TASK BRIEF ▸ Give again, exactly as they appear, only the lines from the one containing "nonconforming (respond a" through the last line of the material below.
╭─ TASK MATERIAL
-- ==== Sys2Proof/Machine/Core.lean ====
section
/-! DEFINITION. The machine as the host takes it. -/

def Sys2Proof.core : Host.Core :=
  { State := Sys2Proof.Machine.State, Fault := Sys2Proof.Machine.Fault, Refusal := Sys2Proof.Machine.Refusal,
    step := Sys2Proof.Machine.step, reset := Sys2Proof.Machine.State.reset }
end

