-- ==== Sys2Proof/Laws/Ops.lean ====
section
/-! SUPPORT. What each shared operation can do, said once, and what a step can do. -/

namespace Sys2Proof.Machine

/-- An error is the answer `(code, 0)` of a command that sampled nothing. -/
theorem raise_eq_respond (e : ErrorKind) (cmd : Cmd) (s : State) :
    raise e cmd s = respond { cmd := cmd, sample := none } (errorResponse e) s := rfl

/-- Every meaning answers a next state, in which its command has joined the outstanding set with some response. -/
theorem exec_answers (i : Instr) (s : State) :
    ∃ sample r, exec i s = .next (respond { cmd := encode i, sample := sample } r s) := by
  cases i with
  | pack len operand =>
    simp only [exec, execPack, raise_eq_respond]
    split <;> exact ⟨_, _, rfl⟩
  | encode len operandHi bytes =>
    simp only [exec, execEncode, raise_eq_respond]
    split
    · exact ⟨_, _, rfl⟩
    · split <;> exact ⟨_, _, rfl⟩
  | gen len operand =>
    simp only [exec, execGen, raise_eq_respond]
    split <;> exact ⟨_, _, rfl⟩
  | genNow len operand =>
    simp only [exec, execGenNow, raise_eq_respond]
    split <;> exact ⟨_, _, rfl⟩

/-- The same of the command an edge accepts, legal or not. -/
theorem runCommand_answers (s : State) : ∃ a r, runCommand s = .next (respond a r s) := by
  unfold runCommand
  split
  · obtain ⟨sample, r, h⟩ := exec_answers ‹_› s
    exact ⟨_, r, h⟩
  · exact ⟨_, _, rfl⟩

/-- Closing an edge faults exactly on a response with status 3, and settles it otherwise. -/
theorem closeEdge_next {ready accepted : Bool} {s t : State} :
    closeEdge ready accepted s = .next t ↔ nonconforming s = false ∧ t = settle ready accepted s := by
  unfold closeEdge
  cases nonconforming s <;> simp [eq_comm]

/-- Taking the oldest response does nothing, or moves the oldest due response into the record of those taken. -/
theorem takeOldest_cases (s : State) :
    takeOldest s = s ∨
    ∃ p rest, s.outstanding = p :: rest ∧ s.params.latency ≤ p.age ∧ s.pins.rspReady = true ∧
      takeOldest s =
        { s with outstanding := rest, record := { s.record with taken := s.record.taken ++ [p.rsp] } } := by
  unfold takeOldest
  split
  · rename_i p rest ho
    split
    · rename_i hd
      simp only [isDue, Bool.and_eq_true, decide_eq_true_eq] at hd
      exact .inr ⟨p, rest, ho, hd.1, hd.2, rfl⟩
    · exact .inl rfl
  · exact .inl rfl

/-- A response on the port is the oldest outstanding one, due, or at latency 0 that of the word presented. -/
theorem shown_some {s : State} {r : Response} (h : shown s = some r) :
    (∃ p rest, s.outstanding = p :: rest ∧ s.params.latency ≤ p.age ∧ r = p.rsp) ∨
    (s.outstanding = [] ∧ s.params.latency = 0 ∧ s.pins.cmdValid = true ∧
      r = execWord s.alphabet s.pins.cmd (sampleNow s)) := by
  unfold shown at h
  split at h
  · rename_i p rest ho
    split at h
    · rename_i hd
      cases h
      exact .inl ⟨p, rest, ho, by simpa [isDue] using hd, rfl⟩
    · cases h
  · rename_i ho
    split at h
    · rename_i hc
      cases h
      exact .inr ⟨ho, hc.1, hc.2, rfl⟩
    · cases h

/-- With a reset behind it and none now, an edge accepts a command or is idle, by the two handshake levels. -/
theorem edgeKind_operating {s : State} (hp : s.phase = .operating) (hr : s.pins.rst = false) :
    edgeKind s = if s.pins.cmdValid && cmdReady s then .accept else .idle := by
  simp [edgeKind, hp, hr]

/-- Everything a step that answers a next state can do: a reset edge, an edge of the powering-up block, an idle edge, or
an edge at which one command joins the outstanding set and is settled with the rest. -/
theorem step_cases {s t : State} (h : step s = .next t) :
    (edgeKind s = .reset ∧ t = resetEdge s) ∨
    (edgeKind s = .powerUp ∧ s.pins.cmdValid = false ∧ powerUpEdge s = .next t) ∨
    (edgeKind s = .idle ∧ nonconforming s = false ∧ t = settle (cmdReady s) false s) ∨
    (edgeKind s = .accept ∧ ∃ a r, runCommand s = .next (respond a r s) ∧
      nonconforming (respond a r s) = false ∧ t = settle true true (respond a r s)) := by
  unfold step at h
  split at h
  · rename_i hk
    exact .inl ⟨hk, by cases h; rfl⟩
  · rename_i hk
    refine .inr (.inl ⟨hk, ?_, h⟩)
    unfold powerUpEdge at h
    split at h
    · cases h
    · exact Bool.eq_false_iff.mpr ‹_›
  · rename_i hk
    exact .inr (.inr (.inl ⟨hk, closeEdge_next.mp h⟩))
  · rename_i hk
    obtain ⟨a, r, hr⟩ := runCommand_answers s
    rw [hr] at h
    exact .inr (.inr (.inr ⟨hk, a, r, hr, closeEdge_next.mp h⟩))

end Sys2Proof.Machine
end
╰─
THE COMPLETED TASK ▸
      nonconforming (respond a r s) = false ∧ t = settle true true (respond a r s)) := by
  unfold step at h
  split at h
  · rename_i hk
    exact .inl ⟨hk, by cases h; rfl⟩
  · rename_i hk
    refine .inr (.inl ⟨hk, ?_, h⟩)
    unfold powerUpEdge at h
    split at h
    · cases h
    · exact Bool.eq_false_iff.mpr ‹_›
  · rename_i hk
    exact .inr (.inr (.inl ⟨hk, closeEdge_next.mp h⟩))
  · rename_i hk
    obtain ⟨a, r, hr⟩ := runCommand_answers s
    rw [hr] at h
    exact .inr (.inr (.inr ⟨hk, a, r, hr, closeEdge_next.mp h⟩))

end Sys2Proof.Machine
end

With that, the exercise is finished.